I use this container as follows:
int main()
{
std::vector<Container> containers;
{
//Initialization
Container initialContainer;
initialContainer.values.insert(1);
initialContainer.values.insert(2);
containers.push_back(std::move(initialContainer));
}
const Container* currentContainer = &containers.front();
for (int value : currentContainer->values)
{
Container newContainer = currentContainer->RemoveValue(value);
//Do some checks, then...
containers.push_back(std::move(newContainer));
}
std::cout << containers.size() << std::endl;
return 0;
}
I initialize a vector of containers with a single container (with values 1 and 2). Then, I acquire a pointer to this initial element and iterate every value. For each value, I call RemoveValue()

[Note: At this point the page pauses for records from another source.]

-- ==== Sys2Proof/Machine/Tile.lean ====
section
/-! DEFINITION. The Shelf: tile entries and their states, TILEDEF, TILEQ and TILEREL (R110, R145 to R149, R362, R609 to R611). -/

namespace Sys2Proof.Machine

/-- A TILE trap (R430). -/
def trapTile (n : Nat) : Trap := { kind := 0x0A, addr := BitVec.ofNat 64 n }

/-- Bytes of the elements of a box or tile, with the scales of an MX format after the next multiple of 128 (R343). -/
def boxBytes (t : Ty) (n : Nat) : Nat :=
  let e := (n * t.elemBits + 7) / 8
  if t.mx then roundUp e 128 + n / 32 else e

/-- The groups of the cluster's control core look again at what they wait for: a tile may have changed (R110). -/
def State.wakeControl (s : State) : State :=
  match s.core.id with
  | .vec d _ _ => s.atCore (.ctl d (s.clusterOf s.core.id)) fun s => s.eachGroup State.poll
  | _ => s

/-- A tile of the team in focus changes its state, and the groups that wait look again (R110, R148). -/
def State.moveTile (s : State) (n st : Nat) : State :=
  match s.team.tile n with
  | some e => ((s.putTile n (tileTo e st)).eachGroup State.poll).wakeControl
  | none => s

/-! ### The instructions -/

/-- The checks of TILEDEF after POISON (R146, R149, R610). -/
def State.tiledefTrap (s : State) (n : Nat) (e : DWord) : Option Trap :=
  let lo := s.team.lrec.tmRows
  let hi := lo + s.team.lrec.tileRows
  match numTy (tileFmt e) with
  | none => some { kind := 1, detail := 0x0D }
  | some t =>
    if bits e.toNat 18 17 ≠ 0 then some { kind := 1, detail := 0x0D }
    else if tileBase e < lo || hi < tileBase e + tileNrows e then some { kind := 5 }
    else if !s.team.lrec.isObject (tileBar e) then some (barTrap 4 (tileBar e))
    else if tileNrows e * 128 < boxBytes t ((tileErows e + 1) * (tileEcols e + 1)) then some { kind := 1, detail := 0x0D }
    else
      match s.team.tile n with
      | none => some (trapTile n)
      | some old =>
        if (tileDef old && tileState old != 0) || (tileOwner e == 1 && s.team.lrec.c == 0) then some (trapTile n) else none

/-- TILEDEF (R146, R610). -/
def execTiledef (f : XF) (s : State) : Out :=
  .next (s.once (.tiledef f) [uS2 f.a] fun s vs =>
    let n := f.tile.toNat
    let e := nth vs 0
    match s.tiledefTrap n e with
    | some t => s.trapActive t []
    | none => (s.putTile n ((e &&& 0x1FFFFFFFFFFFFFFF) ||| 0x2000000000000000)).next)

/-- TILEQ (R609, R610): an entry that is not declared or not defined reads as zero. -/
def execTileq (f : XF) (s : State) : Out :=
  .next (s.once (.tileq f) [] fun s _ =>
    let n := f.tile.toNat
    let team := if s.kind = .control then s.firstTeam s.team.id.grid (s.quadCore (f.b.reg / 4) (f.b.reg % 4)) else some s.team
    (s.writeS f.a.reg true ((team.bind fun t => t.defTile n).getD 0)).next)

/-- TILEREL (R148, R611). -/
def execTilerel (f : XF) (s : State) : Out :=
  .next (s.once (.tilerel f) [] fun s _ =>
    let n := f.tile.toNat
    match s.team.defTile n with
    | none => s.trapActive (trapTile n) []
    | some e =>
      match tileState e with
      | 0 => s.next
      | 2 => if s.tileHeld n then s.waitBefore (.tile n none) else (s.moveTile n 0).next
      | _ => s.waitBefore (.tile n none))

end Sys2Proof.Machine
end

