/-- The first reason for which a grid was killed. -/
def State.killOf (s : State) (g : GridId) : Option (BitVec 5 × BitVec 8) := (s.kills.reverse.find? (·.1 == g)).map (·.2)

/-- A grid is gone. -/
def State.forget (s : State) (g : GridId) : State :=
  { s with grids := s.grids.filter (fun (x : Grid) => x.id != g), kills := s.kills.filter (·.1 != g) }

/-- Every core of the region has released: epochs and the pass close, the jump, and the signals or the end message. -/
def State.finishGrid (s : State) (x : Grid) : State :=
  let g := x.id
  let opn := s.bench.any (·.grid == g)
  let s := (s.closeEpochs g).closePass g
  let s := if opn then { s with kills := s.kills ++ [(g, 0x0C, 0)] } else s
  let s := s.focusCore (.disp g.lead)
  match s.killOf g with
  | some k => ((x.lrec.regionDies.foldl State.jumpDie s).endMessage g k.1 k.2).forget g
  | none =>
    let s := s.raiseNow ((x.lrec.regionDies.map s.topNow).foldl max 0)
    if s.sigsWait x then
      (x.lrec.sigs.foldl (fun s w => if (s.semPlace x w.1).isNone
        then s.askCtx ⟨x.lrec.asid, x.lrec.troot, x.lrec.dstab⟩ (.grid g) w.1 else s) s).later 1 (.gridEnd g)
    else
      let s := x.lrec.regionDies.foldl State.jumpDie s
      ((x.lrec.sigs.foldl (fun s w => s.signal x w) s).dropWalks fun o => o == .grid g).forget g

/-- GRID_END (R294, R417, R436): every core of the region releases at SYSTEM scope and empties its held-line table; then the
grid is closed, once no jump would pass the largest timestamp (R301). A killed grid first loses what it has in flight. A grid that no launch created only loses its teams. -/
def execGridEnd (grid : GridId) (s : State) : Out :=
  let killed := (s.killOf grid).isSome
  .next (match s.grids.find? fun (g : Grid) => g.id == grid with
    | none => match s.killOf grid with
      | some k => ((s.clearKilled grid).endMessage grid k.1 k.2).forget grid
      | none => s
    | some x =>
      match x.closing with
      | none =>
        if !killed && !x.over then s
        else
          let s := if killed then s.clearKilled grid else s
          let cs := s.regionCores x.lrec
          let s := s.onGrid grid fun y => { y with closing := some cs }
          if cs.isEmpty then s.send (.gridEnd grid) else cs.foldl (fun s c => s.endRelease grid c) s
      | some [] =>
        match x.lrec.regionDies.filter s.jumpPasses with
        | [] => s.finishGrid x
        | ds => (ds.foldl State.requestRebase s).later 1 (.gridEnd grid)
      | some _ => s)

/-! ### Mapping out a die (R46, R80) -/

/-- DIE_MAP_OUT (R36, R80, R635): the die is absent from then on, as the map shows it, and routes through it are withdrawn; the teams on it,
resident, saved or pending, count as ended (log entry 24). -/
def execDieMapOut (die : Nat) (s : State) : Out :=
  .next (if s.dieAbsent die || !((s.die die).fwd.st == .orphan && (s.die die).held) then s
    else
      let s := s.stowTeam
      let here := s.allTeams.filter fun x => CoreId.die x.1 == die && CoreId.kind x.1 == .vector
      let s := s.without here
      let gone (g : Grid) : Nat :=
        (here.filter fun x => x.2.id.grid == g.id).length + (g.pending.filter fun r => g.lrec.dieOf r == die).length
          + (s.contexts.filter fun (x : Context) => x.team.id.grid == g.id && CoreId.die x.core == die).length
          + (g.kept.filter fun r => g.lrec.dieOf r == die).length
          + (if g.departed.isSome && has g.lrec.regionDies die && !has g.dies die then g.lrec.tpd else 0)
      let leave (g : Grid) : Grid :=
        { g with
          ended := g.ended + gone g, dies := if has g.lrec.regionDies die then insertN g.dies die else g.dies
          pending := g.pending.filter fun r => g.lrec.dieOf r != die
          kept := g.kept.filter fun r => g.lrec.dieOf r != die }
      let s := { s with
        grids := s.grids.map leave
        contexts := s.contexts.filter fun (x : Context) => CoreId.die x.core != die }
      let s := s.onDie die fun d => { d with absent := true, held := false, fwd := { d.fwd with st := .off } }
      let s := (s.mapUpdate (·.blankBlock die)).publishTree.withdrawAll
      let ends := s.grids.filter fun (g : Grid) => g.over && g.closing.isNone
      ends.foldl (fun s g => s.send (.gridEnd g.id)) s)

end Sys2Proof.Machine
end

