-- ==== Sys2Proof/Certificates/Slice0/Obligations.lean ====
section
/-! DEFINITION. The statements for the provers. -/

open Sys2Proof Sys2Proof.Machine

/-! ### Per-lane arithmetic -/

/-- The two-source integer instructions of R545 and their immediate twins (R196). `two f g` says of a V3 instruction that every
active lane's dst takes `g` of the type's integers, modulo 2^W; `imm f g` says it of the twin, with the immediate widened as R170
says as the second integer. INEG and IABS (R545), IMAD with its twin, IDOT4, LEA and IMADW (R545, R546): the exact result modulo 2^W, or modulo 2^64 for
IMADW. -/
def Obligations.IntegerArithmetic : Prop :=
  (let two (i : V3 → Instr) (g : Ty → Int → Int → Int) : Prop := ∀ f : V3, let t := V3.ity f
    LaneEffect (i f) (fun _ => [f.useA t, f.useB t]) fun _ v =>
      (valueWords f.dst.reg t (wrap t.width (g t (t.int (nth v 0)) (t.int (nth v 1)))), 0)
  let imm (i : VI → Instr) (g : Ty → Int → Int → Int) : Prop := ∀ f : VI, let t := VI.ity f
    LaneEffect (i f) (fun _ => [f.useA t]) fun _ v =>
      (valueWords f.dst.reg t (wrap t.width (g t (t.int (nth v 0)) (t.int (widenImm t f.imm)))), 0)
  (two .iadd fun _ a b => a + b) ∧ (two .isub fun _ a b => a - b) ∧ (two .imul fun _ a b => a * b)
    ∧ (two .imulh fun t a b => (a * b) / (2 : Int) ^ t.width) ∧ (two .imin fun _ a b => min a b) ∧ (two .imax fun _ a b => max a b)
    ∧ (imm .iaddVi fun _ a b => a + b) ∧ (imm .isubVi fun _ a b => a - b) ∧ (imm .imulVi fun _ a b => a * b)
    ∧ (imm .iminVi fun _ a b => min a b) ∧ (imm .imaxVi fun _ a b => max a b))
  ∧ (∀ f : V3, let t := V3.ity f
    (LaneEffect (.ineg f) (fun _ => [f.useA t]) fun _ v => (valueWords f.dst.reg t (wrap t.width (-t.int (nth v 0))), 0))
    ∧ (LaneEffect (.iabs f) (fun _ => [f.useA t]) fun _ v =>
        (valueWords f.dst.reg t (wrap t.width ((t.int (nth v 0)).natAbs : Int)), 0))
    ∧ (LaneEffect (.imad f) (fun _ => [f.useA t, f.useB t, f.useC t]) fun _ v =>
        (valueWords f.dst.reg t (wrap t.width (t.int (nth v 0) * t.int (nth v 1) + t.int (nth v 2))), 0))
    ∧ (∀ g : VI, LaneEffect (.imadVi g) (fun _ => [g.useA (VI.ity g), g.useB (VI.ity g)]) fun _ v =>
        (valueWords g.dst.reg (VI.ity g) (wrap (VI.ity g).width
          ((VI.ity g).int (nth v 0) * (VI.ity g).int (nth v 1) + (VI.ity g).int (widenImm (VI.ity g) g.imm))), 0))
    ∧ (LaneEffect (.idot4 f) (fun _ => [f.useA .i32, f.useB .i32, f.useC .i32]) fun _ v =>
        let byte (signed : Bool) (x : BitVec 64) (k : Nat) : Int :=
          if signed then (x.extractLsb' (8 * k) 8).toInt else ((x.extractLsb' (8 * k) 8).toNat : Int)
        let p (k : Nat) : Int := byte (f.sub.toNat < 2) (nth v 0) k * byte (f.sub.toNat % 2 = 0) (nth v 1) k
        (valueWords f.dst.reg .i32 (wrap 32 (p 0 + p 1 + p 2 + p 3 + sval 32 (nth v 2))), 0))
    ∧ (LaneEffect (.lea f) (fun _ => [f.useA t, f.useB .i32]) fun _ v =>
        (valueWords f.dst.reg t (wrap t.width ((uval t.width (nth v 0) : Int) + sval 32 (nth v 1) * (2 : Int) ^ f.sub.toNat)), 0))
    ∧ (let w : Ty := if t.signed then .i64 else .n64
       LaneEffect (.imadw f) (fun _ => [f.useA t, f.useB t, f.useC w]) fun _ v =>
        (valueWords f.dst.reg w (wrap 64 (t.int (nth v 0) * t.int (nth v 1) + w.int (nth v 2))), 0)))

/-- IADDC (R546): the sum with the carry bit of srcC modulo 2^W, and the carry out in the register after the result. -/
def Obligations.AddWithCarry : Prop :=
  ∀ f : V3, let t := V3.ity f
    LaneEffect (.iaddc f) (fun _ => [f.useA t, f.useB t, f.useC .n32]) fun _ v =>
      let sum := uval t.width (nth v 0) + uval t.width (nth v 1) + (nth v 2).toNat % 2
      (valueWords f.dst.reg t (BitVec.ofNat 64 (sum % 2 ^ t.width))
        ++ [(f.dst.reg + (if t.wide then 2 else 1), if 2 ^ t.width ≤ sum then 1 else 0)], 0)

/-- ICMP and its twin (R545, R197): 1 when the relation of the sub-op holds between the type's integers, 0 otherwise. SEL (R594):
srcA when the condition is not zero, srcB otherwise. The bit operations of R480, R572 and R591 bit by bit: each bit of the result from bits of the sources. -/
def Obligations.ComparesAndBits : Prop :=
  (let rel (sub : Nat) (a b : Int) : Bool :=
    if sub = 0 then a = b else if sub = 1 then a ≠ b else if sub = 2 then a < b else if sub = 3 then a ≤ b
    else if sub = 4 then a > b else a ≥ b
  (∀ f : V3, let t := V3.ity f
    LaneEffect (.icmp f) (fun _ => [f.useA t, f.useB t]) fun _ v =>
      ([(f.dst.reg, if rel f.sub.toNat (t.int (nth v 0)) (t.int (nth v 1)) then 1 else 0)], 0))
  ∧ (∀ f : VI, let t := VI.ity f
    LaneEffect (.icmpVi f) (fun _ => [f.useA t]) fun _ v =>
      ([(f.dst.reg, if rel f.sub.toNat (t.int (nth v 0)) (t.int (widenImm t f.imm)) then 1 else 0)], 0))
  ∧ (∀ f : V3, let t := V3.ity f
    LaneEffect (.sel f) (fun _ => [f.useA t, f.useB t, f.useC .b32]) fun _ v =>
      (valueWords f.dst.reg t (if uval 32 (nth v 2) ≠ 0 then nth v 0 else nth v 1), 0)))
  ∧ (let two (i : V3 → Instr) (g : Bool → Bool → Bool) : Prop := ∀ f : V3, let t := V3.ity f
    LaneEffect (i f) (fun _ => [f.useA t, f.useB t]) fun _ v =>
      (valueWords f.dst.reg t (bitsOf t.width fun k => g ((nth v 0).getLsbD k) ((nth v 1).getLsbD k)), 0)
  let imm (i : VI → Instr) (g : Bool → Bool → Bool) : Prop := ∀ f : VI, let t := VI.ity f
    LaneEffect (i f) (fun _ => [f.useA t]) fun _ v =>
      (valueWords f.dst.reg t (bitsOf t.width fun k => g ((nth v 0).getLsbD k) ((widenImm t f.imm).getLsbD k)), 0)
  (two .and fun a b => a && b) ∧ (two .andn fun a b => a && !b) ∧ (two .or fun a b => a || b) ∧ (two .orn fun a b => a || !b)
    ∧ (two .xor fun a b => a != b) ∧ (imm .andVi fun a b => a && b) ∧ (imm .orVi fun a b => a || b)
    ∧ (imm .xorVi fun a b => a != b)
    ∧ ∀ f : V3, LaneEffect (.not f) (fun _ => [f.useA (V3.ity f)]) fun _ v =>
        (valueWords f.dst.reg (V3.ity f) (bitsOf (V3.ity f).width fun k => !(nth v 0).getLsbD k), 0))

and insert the resulting container into the vector.
In gcc, this seems to work just fine. However, I get runtime errors in Visual Studio 2015.
In Debug Mode, the error is: "list iterator not incrementable". This error occurs after the first iteration at for (int value : currentContainer->values)
(when the iterator is to be incremented).
In Release Mode, the error is: "Access violation reading at position 0x38". This error occurs at copy.values.erase(value)
in RemoveValue
. But only in the second iteration. Surprisingly, values
does not contain elements at this point, anymore (size()
returns 0).
I don't understand either of these errors. How can I resolve them?
A C++ Shell example also runs without errors. However, it outputs 2
as the final number of containers, whereas I expected three (the initial one, one with 1
removed, one with 2
removed).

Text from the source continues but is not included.